Como aconteceu com Sherif, a
primeira reação de muitos egípcios, entrevistados semana passada, foi rejeitar vínculo entre os
atentados nos EUA e os preceitos
do islamismo. A maioria diz não
acreditar que árabes tenham executado os ataques e mostra ressentimento em relação aos EUA.
Tarek, motorista de 22 anos que
não quis revelar o sobrenome,
ama os EUA. Com camiseta da
Harley Davidson, um bicho de
pelúcia da Warner Brothers no
espelho e um "I love you" no vidro, Tarek acha uma tragédia o
que aconteceu, mas conta que os
culpados são "os judeus".
Khaled Abd al Karim, 36, dono
de um café com acesso à internet,
diz que matar está errado em
qualquer circunstância: "Quem
matou não é muçulmano". "Os
EUA fazem tudo no mundo. Talvez tenham sido eles mesmos."
Na Universidade do Cairo, reduto de facções mais radicais do
islamismo e da oposição ao governo local e aos EUA, muitos justificam os ataques. "Estou feliz",
diz Rihab, 20 anos, estudante de
comércio. "Isso acontece todos os
dias em Israel. Até certo ponto os
EUA merecem o que aconteceu."
Para Johnny, 25, libanês que estuda engenharia, o problema é o
apoio americano a Israel: "Foi
uma reação, talvez dos árabes, talvez mais do Oriente. Já são 50
anos de guerra entre árabes e israelenses, e sempre os EUA e a Inglaterra apoiaram Israel. O tal ataque foi na verdade uma defesa".

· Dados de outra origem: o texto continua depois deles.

-- ==== Sys2Proof/Machine/Vector.lean ====
section
/-! DEFINITION. The bump allocator and the dot-product engine: MKVEC and DOT (42_vector.md). -/

namespace Sys2Proof.Machine

/-- The heap after a vector of the given cells is allocated: cells written from `hp` on, a new live
descriptor, both counts advanced (42_vector.md R163). -/
def allocate (size : I32) (values : List F64) (v : VectorHeap) : VectorHeap where
  hp := v.hp + values.length
  vc := v.vc + 1
  cells := v.cells.take v.hp ++ (values ++ v.cells.drop (v.hp + values.length))
  table := v.table.set v.vc { size := size, base := BitVec.ofNat 32 v.hp }

/-- MKVEC: size, heap, table, operands are checked in this order. The stack is held top first, so the
popped values reversed are in stack order, which is memory order (42_vector.md R163). -/
def execMkvec (imm : I32) (s : State) : Result :=
  let n := (sext imm).toNat
  settle s
    (if sext imm ≤ 0 then .error (.raise .invalidVectorSize)
    else if s.heapCap < s.vh.hp + n then .error (.raise .outOfMemory)
    else if s.vecCap ≤ s.vh.vc then .error (.raise .tooManyVectors)
    else if s.stack.length < n then .error (.raise .insufficientOperands)
    else .ok (advance 5 { s with
      stack := f64OfNat s.vh.vc :: s.stack.drop n
      vh := allocate imm (s.stack.take n).reverse s.vh }))

/-- The cells of a vector, in ascending address order, if they lie in the heap (42_vector.md R160). -/
def vectorCells (d : Descriptor) (cells : List F64) : Option (List F64) :=
  if 0 ≤ d.size.toInt ∧ 0 ≤ d.base.toInt ∧ d.base.toInt + d.size.toInt ≤ cells.length then
    some ((cells.drop d.base.toInt.toNat).take d.size.toInt.toNat)
  else none

/-- `DotEngine`: from `+0.0`, ascending, product and sum each rounded (42_vector.md R165). -/
def dotEngine (nan : F64) (xs ys : List F64) : F64 :=
  (xs.zip ys).foldl (fun acc p => fadd nan acc (fmul nan p.1 p.2)) posZero

/-- The dot product of two live descriptors: sizes compared, then computed (42_vector.md R164). -/
def dotOf (nan : F64) (da db : Descriptor) (cells : List F64) : Except Stop F64 :=
  if da.size ≠ db.size then .error (.raise .vectorSizeMismatch)
  else
    match vectorCells da cells, vectorCells db cells with
    | some xs, some ys => .ok (dotEngine nan xs ys)
    | _, _ => .error (.fault .noSuchCell)

/-- DOT (42_vector.md R164). -/
def execDot (s : State) : Result :=
  settle s do
    let (hb, s1) ← pop s
    let (ha, s2) ← pop s1
    match handleIndex ha s.vh.vc, handleIndex hb s.vh.vc with
    | some ia, some ib =>
      match s.vh.table[ia]?, s.vh.table[ib]? with
      | some da, some db =>
        let r ← dotOf (nanDraw s) da db s.vh.cells
        let t ← push r s2
        return advance 1 (countDraw t)
      | _, _ => .error (.fault .noSuchCell)
    | _, _ => .error (.raise .invalidVectorHandle)

end Sys2Proof.Machine
end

Mesmo entre árabes-americanos, o desgosto com os EUA é patente. "Se tivessem atacado só o
Capitólio, o Pentágono e a Casa
Branca, estaria certo. Mas um
prédio com pessoas inocentes!",
diz "Legit", 25, administrador de
empresas. Sobre seu passaporte
americano, ele diz: "Se você não
pode destruí-los, junte-se a eles".
Na Universidade Americana do
Cairo, os estudantes de dupla nacionalidade estão preocupados.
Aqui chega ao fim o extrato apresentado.